“We have just started to inspect and test wastewater at hotels in Patong,” Khanchit Soontrakorn of the Regional Environment Office (Region 15), which is based in Phuket confirmed to The Phuket News today.
“Today, we collected samples from three randomly selected hotels. We want to find out the BOD (biochemical oxygen demand) of the wastewater discharged at each hotel, so we can determine the toxicity of the sewage being released,” he said.
“Our plan is to collect samples of wastewater from 30 hotels in the Patong area in three weeks.
We know there are more than 30 hotels in Patong, but we need time to work with only three officials from my office,” Mr Khanchit added.
The regional environmental chief also assured that his office will keep randomly testing wastewater discharged from hotels in Patong after the checks on the first 30 hotels have concluded.
Mr Khanchit did not elaborate on any action his office would take if his teams found any hotel discharging wastewater containing illegal amounts of contaminants.
He also did not clarify whether the three hotels tested today discharged their wastewater into the sewers that feeds the Patong Wastewater Treatment Plant – or if they simply emptied the wasterwater in drains the poured into the Pak Bang Canal, which runs through the heart of Patong.
However, Mr Khanchit did add, “We also have to force Patong Municipality to reduce sewage at Patong Beach.”
Meanwhile, a senior official at Patong Municipality whose key role is to manage the municipality’s environmental affairs today told The Phuket News – on condition of anonymity – that his office “has no idea” how many hotels in Patong are not connected to the town’s main sewerage system.
The officer also said that he had no idea if any enforcement was forthcoming to force such hotels to discharge their wastewater into the drains that feed the treatment plant.
“We have to wait for a committee to be formed to look after that,” he said.
However, the officer did say the municipality would inform hotels with a “warning” urging them to be more responsible with the wastewater they discharge.
The same officer also confirmed that Patong Municipality officials this morning inspected the separation tanks at the wastewater treatment plant in Patong.
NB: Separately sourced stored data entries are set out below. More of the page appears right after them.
-- ==== Sys2Proof/Machine/State.lean ====
section
/-! DEFINITION. The state of the machine as plain data: every element of 10_state.md, the environment's levels
(50_peripherals.md R301), and the few fields of the model's own that their docstrings mark. `State.reset` is the machine
right after a RESET input or power-on reset, before its first instruction (10_state.md R67). -/

namespace Sys2Proof.Machine

/-- The five flags of the program status word (10_state.md R50). The interrupt stack register holds the same five
(R37). -/
structure Psword where
  bcd : Bool
  cmp : Bool
  cy : Bool
  z : Bool
  ixe : Bool
deriving DecidableEq, Repr

/-- The five address stack registers `ASR[0]` to `ASR[4]` (10_state.md R30, R36). -/
structure AddressStack where
  a0 : RomAddr
  a1 : RomAddr
  a2 : RomAddr
  a3 : RomAddr
  a4 : RomAddr
deriving DecidableEq, Repr

/-- The kinds of reset that come from outside (70_reset_and_hazards.md R460, R461, R464, R465). -/
inductive ResetKind where
  /-- The RESET input. -/
  | resetPin
  /-- The power-down reset: VDD fell below the detect level but stayed at 2.7 V or more. -/
  | powerDown
  /-- The power-on reset: VDD rose from 0 V, or had fallen so far that nothing is kept. -/
  | powerOn
deriving DecidableEq, Repr

/-- The standby state `MODE` (10_state.md R61) and the two oscillation stabilisation waits during which no instruction
executes (60_exceptions.md R435, 70_reset_and_hazards.md R461). -/
inductive Mode where
  | run
  /-- HALT mode with its release condition. -/
  | halt (h : Nibble)
  /-- STOP mode with its release condition. -/
  | stop (s : Nibble)
  /-- The wait after a STOP release. -/
  | stopWait
  /-- The wait after a reset of this kind, with the instruction cycles left. -/
  | resetWait (kind : ResetKind) (left : Nat)
deriving DecidableEq, Repr

/-- The three interrupt request flags, named by their register file addresses 3FH, 3EH, 3DH (60_exceptions.md R410). -/
inductive RequestFlag where
  | irq | irqtm | irqsio
deriving DecidableEq, Repr

/-- Port latches and direction flags (10_state.md R53, R54). -/
structure Ports where
  poaL : Nibble
  pobL : Nibble
  pocL : Nibble
  /-- Bit 1 is also SO_LATCH, the serial output latch (R63, 50_peripherals.md R356). -/
  podL : Nibble
  poeL : BitVec 2
  poabio : Nibble
  pobgio : Bool
  pocbio : Nibble
  podbio : Nibble
  poebio : BitVec 2
  /-- POC3IDI to POC0IDI, on `HAS_CMP` parts. -/
  pocidi : Nibble
  /-- The model's own: the shifter has changed SO_LATCH since 73H was last written, so that POD1 used as a port has an
  undefined latch (50_peripherals.md R315, 93_implementation_defined.md U5; log 22). -/
  soUsed : Bool
deriving DecidableEq, Repr

/-- The 8-bit timer (10_state.md R54, R57, R62). -/
structure Timer where
  tmen : Bool
  tmck : BitVec 2
  tmosel : Bool
  tmc : BitVec 8
  tmm : BitVec 8
  tmoutFf : Bool
  /-- PRESC, the phase of the divider behind fx/32, fx/256 and fx/2048. -/
  presc : BitVec 11
  /-- The model's own: the timer ran with TMM = 00H and has not been re-initialised (93_implementation_defined.md U8). -/
  irregular : Bool
deriving DecidableEq, Repr

/-- The serial interface (10_state.md R54, R57, R63). -/
structure Serial where
  sioen : Bool
  siots : Bool
  siohiz : Bool
  siock : BitVec 2
  sfr : BitVec 8
  /-- SIO_CNT, the serial clocks since the transfer started. -/
  cnt : Nat
  /-- The last level of the selected serial clock that the shifter saw (50_peripherals.md R354 acts at its edges). -/
  sck : Bool
  /-- The phase of the divider behind fx/16, fx/128 and fx/1024. -/
  divider : BitVec 10
deriving DecidableEq, Repr

/-- The comparator of the `HAS_CMP` parts (10_state.md R54, R64). -/
structure Comparator where
  cmpch : BitVec 2
  cmpvref : Nibble
  cmpstrt : Bool
  cmprslt : Bool
  /-- Instruction cycles left of the running comparison (50_peripherals.md R343). -/
  remaining : Nat
  /-- The model's own: a HALT interrupted the running comparison, so its result is undefined (R343, D25). -/
  tainted : Bool
deriving DecidableEq, Repr

/-- Request, permission and edge flags (60_exceptions.md R410, R411, R413) and INT_PREV (10_state.md R65). -/
structure Interrupts where
  irq : Bool
  irqtm : Bool
  irqsio : Bool
  ip : Bool
  iptm : Bool
  ipsio : Bool
  iegmd : BitVec 2
  intPrev : Bool
deriving DecidableEq, Repr

/-- What the RESET pin and the supply do during a cycle (70_reset_and_hazards.md R461, R464, R465). -/
inductive ResetLine where
  | inactive
  /-- RESET is low. -/
  | resetLow
  /-- VDD is below the low-voltage detect level, at 2.7 V or more. -/
  | supplyLow
  /-- VDD is, or has been, below 2.7 V. -/
  | supplyLost
deriving DecidableEq, Repr

/-- The external levels of one instruction cycle (50_peripherals.md R301). Voltages are in one arbitrary unit. -/
structure Inputs where
  poa : Nibble
  pob : Nibble
  poc : Nibble
  pod : Nibble
  /-- Bit n: nothing outside drives PODn, so that a pull-up holds it high. -/
  podOpen : Nibble
  poe : BitVec 2
  /-- Bit n: nothing outside drives POEn. -/
  poeOpen : BitVec 2
  /-- Bit k: level of the SCK pin at system clock k of the cycle. -/
  sckWave : BitVec 16
  /-- Bit k: level of the SI pin at system clock k of the cycle. -/
  siWave : BitVec 16
  /-- Filtered level of the INT pin. -/
  int : Bool
  reset : ResetLine
  /-- Nothing outside drives the RESET pin, so that a pull-up holds it high. -/
  resetOpen : Bool
  cin0 : Nat
  cin1 : Nat
  cin2 : Nat
  cin3 : Nat
  vref : Nat
  vdd : Nat
deriving DecidableEq, Repr

/-- The whole machine: every element of 10_state.md, and the model's own fields that say so. -/
structure State where
  /-- `PART`, constant (00_scope.md R4). -/
  part : Part
  /-- Mask options, constant (10_state.md R66). -/
  mask : MaskOptions
  /-- Program memory, constant (20_memory.md R104, R106). -/
  rom : Cells 16
  /-- Program counter (10_state.md R21). -/
  pc : RomAddr
  /-- Stack pointer, register file 01H (R31). -/
  sp : BitVec 3
  asr : AddressStack
  /-- Interrupt stack register (R37). -/
  intsk : Psword
  /-- General-purpose data memory (R40). -/
  ram : Cells 4
  /-- Address register, its 10 effective bits (R45). -/
  ar : BitVec 10
  /-- Window register (R46). -/
  wr : Nibble
  /-- Memory pointer enable flag (R48). -/
  mpe : Bool
  /-- Index register, its 7 effective bits (R48). -/
  ix : BitVec 7
  /-- General register pointer, its 3 effective bits (R49). -/
  rp : BitVec 3
  psw : Psword
  ports : Ports
  timer : Timer
  serial : Serial
  comparator : Comparator
  interrupts : Interrupts
  /-- Power-down reset enable, register file 10H (R54). -/
  pdresen : Bool
  /-- Interrupt master enable (R58). -/
  inte : Bool
  /-- EI_HOLD (R59). -/
  eiHold : Bool
  /-- SKIP (R60). -/
  skip : Bool
  mode : Mode
  /-- IRQ_STALE (R68). -/
  irqStale : Option (RequestFlag × Bool)
  /-- The model's own: IRQ_STALE as the fetch sampled it, the local `stale` of 30_encoding.md R141. -/
  staleView : Option (RequestFlag × Bool)
  /-- The present external levels (50_peripherals.md R301). -/
  env : Inputs
  /-- The external levels of the cycles to come; after the last one the levels stay. -/
  pending : List Inputs
  /-- The model's own: the instruction cycle that free values are indexed by. -/
  cycle : Nat
deriving DecidableEq, Repr

/-- Why the machine stops: the `Unpredictable(reason)` of 60_exceptions.md R404, which the spec says is no hardware
event. Every one of them is safe: the manual gives the machine no behaviour there, so nothing true of a chip is lost that
the manual promises. -/
inductive Fault where
  /-- Raised by the address calculation of an operand `m` or `@r` while IXE = 1 and MPE = 1 ("設定禁止", 20_memory.md
  R112, R114). Safe. -/
  | prohibitedIndexMode
  /-- Raised by `HALT h` with bit 2 or bit 0 of `h` set (47_interrupt_other.md R288, R292). Safe. -/
  | haltOperandFixedBit (h : Nibble)
  /-- Raised by `STOP s` with bit 2, 1 or 0 of `s` set (47_interrupt_other.md R287, R293). Safe. -/
  | stopOperandFixedBit (s : Nibble)
deriving DecidableEq, Repr

/-- Why the model gives no meaning. -/
inductive Refusal where
  /-- Raised by `exec` for an instruction that has no meaning yet. Safe. -/
  | notModelled (mnemonic : String)
  /-- Raised by a step whose word is no instruction, `Unpredictable("unassigned instruction word")` (30_encoding.md R146,
  R147, 60_exceptions.md R404). Safe. -/
  | unassignedWord (w : ProgWord)
deriving DecidableEq, Repr

/-- The three outcomes of an instruction or a step. -/
abbrev Result := Host.Outcome State Fault Refusal

/-- All five flags clear (10_state.md R50). -/
def Psword.clear : Psword := { bcd := false, cmp := false, cy := false, z := false, ixe := false }

/-- Every external level low, no reset applied, every voltage 0: the environment of `State.reset` (DESIGN CHOICE,
log 8). -/
def Inputs.quiet : Inputs where
  poa := 0
  pob := 0
  poc := 0
  pod := 0
  podOpen := 0
  poe := 0
  poeOpen := 0
  sckWave := 0
  siWave := 0
  int := false
  reset := .inactive
  resetOpen := false
  cin0 := 0
  cin1 := 0
  cin2 := 0
  cin3 := 0
  vref := 0
  vdd := 0

/-- The machine right after a RESET input or power-on reset, before the first instruction (10_state.md R67, R54, R57;
70_reset_and_hazards.md R462, R467). A value the spec leaves undefined is the one the log names (logs 1 to 8). -/
def State.reset : State where
  part := .u17133
  mask := { resetPin := false, pod := 0, poe := 0 }
  rom := []
  pc := 0
  sp := 5
  asr := { a0 := 0, a1 := 0, a2 := 0, a3 := 0, a4 := 0 }
  intsk := .clear
  ram := []
  ar := 0
  wr := 0
  mpe := false
  ix := 0
  rp := 0
  psw := .clear
  ports :=
    { poaL := 0, pobL := 0, pocL := 0, podL := 0, poeL := 0, poabio := 0, pobgio := false, pocbio := 0, podbio := 0,
      poebio := 0, pocidi := 0, soUsed := false }
  timer :=
    { tmen := true, tmck := 0, tmosel := false, tmc := 0, tmm := 0xFF, tmoutFf := true, presc := 0,
      irregular := false }
  serial :=
    { sioen := false, siots := false, siohiz := false, siock := 0, sfr := 0, cnt := 0, sck := true, divider := 0 }
  comparator :=
    { cmpch := 0, cmpvref := 8, cmpstrt := false, cmprslt := true, remaining := 0, tainted := false }
  interrupts :=
    { irq := false, irqtm := true, irqsio := false, ip := false, iptm := false, ipsio := false, iegmd := 0,
      intPrev := false }
  pdresen := false
  inte := false
  eiHold := false
  skip := false
  mode := .run
  irqStale := none
  staleView := none
  env := .quiet
  pending := []
  cycle := 0

end Sys2Proof.Machine
end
“We inspected the ongoing upgrades to the wastewater treatment tanks,” said the official.
“We urged the construction team to work faster. The first tank will be finished ahead of schedule. We expect to the project to be half-finished by the end of this year,” he added.
Under the project to upgrade the treatment plant, the total capacity of the wastewater treatment tanks is to be increased from 21,000 to full capacity at 22,500 cubic meters.
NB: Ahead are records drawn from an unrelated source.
-- ==== Sys2Proof/Machine/Ports.lean ====
section
/-! DEFINITION. The ports OA to OE: what a read of a port register samples, what the chip drives on each pin but POD0 (Serial.lean)
(50_peripherals.md R301 to R319, R337, R353). A write stores the latch and nothing else (R303). -/

namespace Sys2Proof.Machine

/-! ### Levels of pins the chip does not drive (R302) -/

/-- POD3 to POD0: the external level, high through a pull-up where nothing outside drives the pin. -/
def podPins (s : State) : Nibble := s.env.pod ||| (s.env.podOpen &&& podPullUps s)

/-- POE1, POE0, likewise. -/
def poePins (s : State) : BitVec 2 := s.env.poe ||| (s.env.poeOpen &&& poePullUps s)

/-- Level of the SCK pin at system clock `k` of the present cycle. -/
def sckLevel (s : State) (k : Nat) : Bool :=
  s.env.sckWave.getLsbD k || (s.env.podOpen.getLsbD 0 && (podPullUps s).getLsbD 0)

/-- Level of the SI pin at system clock `k` of the present cycle. -/
def siLevel (s : State) (k : Nat) : Bool :=
  s.env.siWave.getLsbD k || (s.env.podOpen.getLsbD 2 && (podPullUps s).getLsbD 2)

/-! ### PortRead (R303) -/

/-- Read of 70H: the latch for an output pin, the pin for an input pin (R304). -/
def readPoa (s : State) : Nibble := mux s.ports.poabio s.ports.poaL s.env.poa

/-- Read of 71H: latch or pins by the group direction POBGIO (R308). -/
def readPob (s : State) : Nibble := if s.ports.pobgio then s.ports.pobL else s.env.pob

/-- What the POC input buffers deliver: a pin used as analog input gives an undefined bit (R311, R312, U5). -/
def pocInputs (s : State) (slot : ReadSlot) : Nibble :=
  if hasCmp s.part then mux s.ports.pocidi (Config.freeBits 4 s.cycle (.analogPin slot)) s.env.poc else s.env.poc

/-- Read of 72H (R310, R311). -/
def readPoc (s : State) (slot : ReadSlot) : Nibble := mux s.ports.pocbio s.ports.pocL (pocInputs s slot)

/-- Which bits of a read of 73H come from the latch rather than the pin (R314, R315): POD0 is SCK, POD1 is SO or an
input and POD2 is SI while SIOEN = 1, POD3 is TMOUT while TMOSEL = 1. -/
def podFromLatch (s : State) : Nibble :=
  nibbleOf (s.timer.tmosel || s.ports.podbio.getLsbD 3) (!s.serial.sioen && s.ports.podbio.getLsbD 2)
    (!s.serial.sioen && s.ports.podbio.getLsbD 1)
    (if s.serial.sioen then s.serial.siock != 0 else s.ports.podbio.getLsbD 0)

/-- POD1 is the SO output (R353). -/
def soDriven (s : State) : Bool := s.serial.sioen && !s.serial.siohiz

/-- The port OD latch as a port sees it: bit 1 is undefined once the shifter has changed it, until 73H is written again
(R315, R356, U5; log 22). -/
def podPortLatch (s : State) : Nibble :=
  if s.ports.soUsed then withBit1 s.ports.podL ((Config.freeBits 1 s.cycle .soLatch).getLsbD 0) else s.ports.podL

/-- Read of 73H; the bit of a pin that is the SO output is undefined (R315, U5). -/
def readPod (s : State) (slot : ReadSlot) : Nibble :=
  let v := mux (podFromLatch s) (podPortLatch s) (podPins s)
  if soDriven s then withBit1 v ((Config.freeBits 1 s.cycle (.soPin slot)).getLsbD 0) else v

/-- POE1 is the comparator's external reference input Vref, not a port pin (R318, R342). -/
def poe1IsVref (s : State) : Bool := hasCmp s.part && s.comparator.cmpvref == 0

/-- The port OE pins the chip pulls low: output mode, latch 0, port function (R302, R318). -/
def poeLow (s : State) : BitVec 2 :=
  s.ports.poebio &&& ~~~s.ports.poeL &&& (if poe1IsVref s then 1 else 3)

/-- Read of bits 1, 0 of 6FH: always the pins (R318). -/
def readPoe (s : State) : BitVec 2 := poePins s &&& ~~~poeLow s

/-! ### What the chip drives (R301 outputs, R302) -/

/-- What the chip does with a pin. -/
inductive PinDrive where
  /-- Not driven: an input, or an open-drain output at 1. -/
  | released
  | high
  | low
deriving DecidableEq, Repr

/-- A CMOS push-pull pin (R302). -/
def cmosDrive (output latch : Bool) : PinDrive :=
  if output then (if latch then .high else .low) else .released

/-- An N-ch open-drain pin (R302). -/
def openDrainDrive (output latch : Bool) : PinDrive := if output && !latch then .low else .released

/-- Pin POAn (R304). -/
def poaDrive (s : State) (n : Fin 4) : PinDrive := cmosDrive (s.ports.poabio.getLsbD n) (s.ports.poaL.getLsbD n)

/-- Pin POBn (R308). -/
def pobDrive (s : State) (n : Fin 4) : PinDrive := cmosDrive s.ports.pobgio (s.ports.pobL.getLsbD n)

/-- Pin POCn (R310, R311). -/
def pocDrive (s : State) (n : Fin 4) : PinDrive := cmosDrive (s.ports.pocbio.getLsbD n) (s.ports.pocL.getLsbD n)

/-- Pin POD1/SO: SO_LATCH is the POD1 latch, as a port undefined once the shifter has changed it (R353, R356, U5).
The level is that of the state: the levels SO takes inside a cycle with several external serial clocks are not shown
(DESIGN CHOICE, log 9). -/
def pod1Drive (s : State) : PinDrive :=
  if s.serial.sioen then openDrainDrive (!s.serial.siohiz) (s.ports.podL.getLsbD 1)
  else openDrainDrive (s.ports.podbio.getLsbD 1) ((podPortLatch s).getLsbD 1)

/-- Pin POD2/SI (R314). -/
def pod2Drive (s : State) : PinDrive :=
  if s.serial.sioen then .released else openDrainDrive (s.ports.podbio.getLsbD 2) (s.ports.podL.getLsbD 2)

/-- Pin POD3/TMOUT (R337), its level as of the state (log 9). -/
def pod3Drive (s : State) : PinDrive :=
  if s.timer.tmosel then openDrainDrive true s.timer.tmoutFf
  else openDrainDrive (s.ports.podbio.getLsbD 3) (s.ports.podL.getLsbD 3)

/-- Pin POEn (R318, R342). -/
def poeDrive (s : State) (n : Fin 2) : PinDrive := openDrainDrive ((poeLow s).getLsbD n) false

end Sys2Proof.Machine
end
The whole upgrade project is scheduled to be completed by Oct 2019. (See story here.)
The news broke on Feb 9, when Patong Mayor Chalermluck Kebsup publicly confirmed that a fault in the construction of the upgrade to the Patong Wastewater Treatment Plant had allowed raw sewage to flow untreated into Patong Bay, potentially exposing thousands of tourists on Patong Beach to health risks. (See story here.)
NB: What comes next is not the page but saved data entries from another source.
-- ==== Sys2Proof/Machine/Operands.lean ====
section
/-! DEFINITION. The operand forms: general register `r`, data memory `m` with index modification, and the indirect
operand `@r` (20_memory.md R112 to R115). -/

namespace Sys2Proof.Machine

/-- `EAm(m)` (R112). -/
def eaM (s : State) (m : DmAddr) : Except Fault DmAddr :=
  if s.psw.ixe && s.mpe then .error .prohibitedIndexMode
  else if s.psw.ixe then .ok (m ||| s.ix)
  else .ok m

/-- `EAr(r)` (R113): row RP, column `r`, never modified. -/
def eaR (s : State) (r : BitVec 4) : DmAddr := s.rp ++ r

/-- The row of the indirect address (R114), for a setting that is not the prohibited one. -/
def indRow (s : State) (m : DmAddr) : BitVec 3 :=
  if s.mpe then s.ix.extractLsb' 4 3
  else if s.psw.ixe then m.extractLsb' 4 3 ||| s.ix.extractLsb' 4 3
  else m.extractLsb' 4 3

/-- `EAind(m, r)` (R114): the column is the content of general register `r`. -/
def eaInd (s : State) (m : DmAddr) (r : BitVec 4) : Except Fault DmAddr :=
  if s.psw.ixe && s.mpe then .error .prohibitedIndexMode
  else .ok (indRow s m ++ dmRead s .pointer (eaR s r))

/-- Go on with an operand address, or stop where the spec gives it no meaning (60_exceptions.md R404). -/
def withAddress (a : Except Fault DmAddr) (k : DmAddr → State) : Result :=
  match a with
  | .ok x => .next (k x)
  | .error f => .fault f

/-- `Skip()` (43_test_compare.md R233, 10_state.md R60). -/
def skipNext (s : State) : State := { s with skip := true }

/-- Skip the next instruction if a condition holds. -/
def skipIf (c : Bool) (s : State) : State := if c then skipNext s else s

end Sys2Proof.Machine
end

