-- ==== Sys2Proof/Certificates/Slice0/Obligations.lean ====
section
/-! DEFINITION. The statements for the provers. A hypothesis is about the state and the operands alone; where a conclusion
has the form `exec i s = .next t`, or gives such a `t`, the instruction completes. Rules R<n> are those of spec/. -/

open Sys2Proof Sys2Proof.Machine

/-! ### Encoding (30_encoding.md) -/

/-- Words written out field by field from R142 to R144, one or more for each family, decode to their instructions. -/
def Obligations.SpecWordsDecode : Prop :=
  decode 0b0000011000010011 = .ok (.addRM 3 0x61) ∧
  decode 0b1000001011110101 = .ok (.addMI 0x2F 5) ∧
  decode 0b0011100010010000 = .ok .incAR ∧
  decode 0b0001101011110011 = .ok (.subcRM 3 0x2F) ∧
  decode 0b1010101011111010 = .ok (.xorMI 0x2F 10) ∧
  decode 0b1111011111110010 = .ok (.skt 0x7F 2) ∧
  decode 0b1101101011111000 = .ok (.sklt 0x2F 8) ∧
  decode 0b0011100001110001 = .ok (.rorc 1) ∧
  decode 0b1100011101110000 = .ok (.st 0x77 0) ∧
  decode 0b0011110010110000 = .ok (.get 0x40) ∧
  decode 0b0011100100100001 = .ok (.poke 0x11) ∧
  decode 0b0110001111111111 = .ok (.br 0x3FF) ∧
  decode 0b1110000000100000 = .ok (.call 0x20) ∧
  decode 0b0011110011100000 = .ok .reti ∧
  decode 0b0011101111111000 = .ok (.halt 8)

/-- Every instruction with a word of its own is read back from that word. -/
def Obligations.DecodeInvertsEncode : Prop :=
  ∀ i : Instr, i.wellFormed = true → decode (encode i) = .ok i

/-- A word that decodes is the word of the instruction it decodes to: no word has two meanings, no bit is ignored. -/
def Obligations.EncodeInvertsDecode : Prop :=
  ∀ (w : ProgWord) (i : Instr), decode w = .ok i → i.wellFormed = true ∧ encode i = w

/-- The words that are no instruction are those of R146, by its five items; executing one stops the machine, it is
neither a NOP nor an exception; FFFFH and 0000H are instructions. That executing one stops, and that bit 10 of an
address makes a word unassigned, is the spec's decision (D8, D9; log 11). -/
def Obligations.UnassignedWords : Prop :=
  (∀ w : ProgWord,
      (∃ e, decode w = .error e) ↔
        (opField w ∈ [0b01101, 0b01110, 0b01111, 0b10111] ∨
          (opField w = 0b00111 ∧ subField w ∈ [0b0000, 0b0110]) ∨
          (opField w = 0b00111 ∧
            ((subField w ∈ [0b0001, 0b0100, 0b0101, 0b0111, 0b1000, 0b1001, 0b1100, 0b1101] ∧ g3Field w ≠ 0) ∨
              (subField w = 0b1110 ∧ g3Field w ∉ [0b000, 0b001, 0b100]) ∨
              (subField w = 0b1111 ∧ g3Field w ∈ [0b101, 0b110, 0b111]))) ∨
          (opField w = 0b00111 ∧ lowField w ≠ 0 ∧
            ((subField w ∈ [0b0001, 0b0100, 0b0101, 0b1000, 0b1001, 0b1100, 0b1101] ∧ g3Field w = 0) ∨
              (subField w = 0b1110 ∧ g3Field w ∈ [0b000, 0b001, 0b100]) ∨
              (subField w = 0b1111 ∧ g3Field w ∈ [0b000, 0b001, 0b100]))) ∨
          (opField w ∈ [0b01100, 0b11100] ∧ w.getLsbD 10 = true))) ∧
    (∀ (s : State) (e : DecodeError), s.mode = .run → resetRequest s = none → acceptable s = none → s.skip = false →
      decode (romRead s s.pc) = .error e → step s = .refused (.unassignedWord (romRead s s.pc))) ∧
    decode 0xFFFF = .ok (.skf 0x7F 0b1111) ∧ decode 0x0000 = .ok (.addRM 0 0x00)

/-! ### The step (60_exceptions.md R420, 30_encoding.md R141) -/

/-- In Run mode, with no reset, no interrupt to accept and no skip pending, a step executes the instruction that the
word at pc decodes to: pc already incremented, EI_HOLD ended, IRQ_STALE sampled and ended; afterwards the peripherals
advance by one instruction cycle, by two for a `MOVT` that completes. The place of the peripherals' cycle after the
effect, and one cycle for a `MOVT` that the internal reset abandons, are choices (D7, D18; logs 12, 23).

That cycle (50_peripherals.md R300) takes the next inputs, then runs the timer, the serial interface, in Run mode the
comparator, and the INT sample, which counts a falling edge for TMCK = 11B (R333, 60_exceptions.md R413), once each; in STOP
mode only the external serial clock and the INT sample act. The order is the spec's decision (D18), the count at INT too (D17;
log 12). A timer that R336 leaves unspecified ends the cycle with any TMC, IRQTM and TMOUT (U8; log 10). The record of inputs
and the cycle counter are the model's (logs 8, 10). -/
def Obligations.StepRunsDecodedInstruction : Prop :=
  (∀ (s : State) (i : Instr),
    s.mode = .run → resetRequest s = none → acceptable s = none → s.skip = false →
    decode (romRead s s.pc) = .ok i →
    ∀ u : State, u = { s with pc := s.pc + 1, eiHold := false, staleView := s.irqStale, irqStale := none } →
      (∀ t, exec i u = .next t →
        step s = .next
          (if i = .movt ∧ (push u u.pc).isSome = true then advanceCycle (advanceCycle t) else advanceCycle t)) ∧
      (∀ f, exec i u = .fault f → step s = .fault f)) ∧
  ∀ s n : State,
    (s.pending = [] → n = { s with env := { s.env with
      sckWave := if s.env.sckWave.getLsbD 15 then 0xFFFF else 0
      siWave := if s.env.siWave.getLsbD 15 then 0xFFFF else 0 } }) →
    (∀ e rest, s.pending = e :: rest → n = { s with env := e, pending := rest }) →
    (∀ v w u : State,
      v = sioCycle (timerCycle n) →
      w = (if s.mode = .run then comparatorCycle v else v) →
      u = intEdge (if w.timer.tmck = 3 ∧ w.timer.tmen = true ∧ w.interrupts.intPrev = true ∧ w.env.int = false
        then timerCount w else w) →
      (s.mode = .run ∨ ∃ h, s.mode = .halt h) →
      ∃ c o r,
        advanceCycle s = { u with
          cycle := u.cycle + 1
          timer := { u.timer with tmc := c, tmoutFf := o }
          interrupts := { u.interrupts with irqtm := r } } ∧
        (u.timer.irregular = false → c = u.timer.tmc ∧ o = u.timer.tmoutFf ∧ r = u.interrupts.irqtm)) ∧
    ((∃ v, s.mode = .stop v) → ∀ u, u = intEdge (sioStopped n) → advanceCycle s = { u with cycle := u.cycle + 1 })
The following day (Feb 10), Mayor Chalermluk requested patience regarding information on wastewater released into Patong Bay, visibly turning the seawater at the end of Patong Beach black, as officials investigate the source of the problem.
“We are not sure yet if it came from our wastewater treatment facility, because it was quite far away, about a kilometre from the wastewater treatment tanks,” said Mayor Chalermluck.
“We don’t yet know what happened or where it came from, whether it was from the wastewater treatment or maybe a hotel nearby,” she added. (See story here.)
Dr Wijarn Simachaya, Permanent Secretary of the Ministry of Natural Resources and Environment, was in Phuket in person to witness the damage done just days later.
Dr Wijarn soon pointed his finger towards Patong’s illegal hotels.
“Officials from the Environmental Department’s Region 15 office in Phuket will come to work with Patong Municipality to solve this problem. They will look for the points where illegal hotels are releasing their wastewater into the sea.
“Those hotels will be charged according to the law,” Dr Wijarn said, with Patong Mayor Chlermluck and Phuket Governor Norraphat Plodthong both present, on Feb 11. (See story here.)
Regardless, it was not until last Wednesday (Feb 14) that local officials issued an formal notice warning the public of the incident. (See story here.)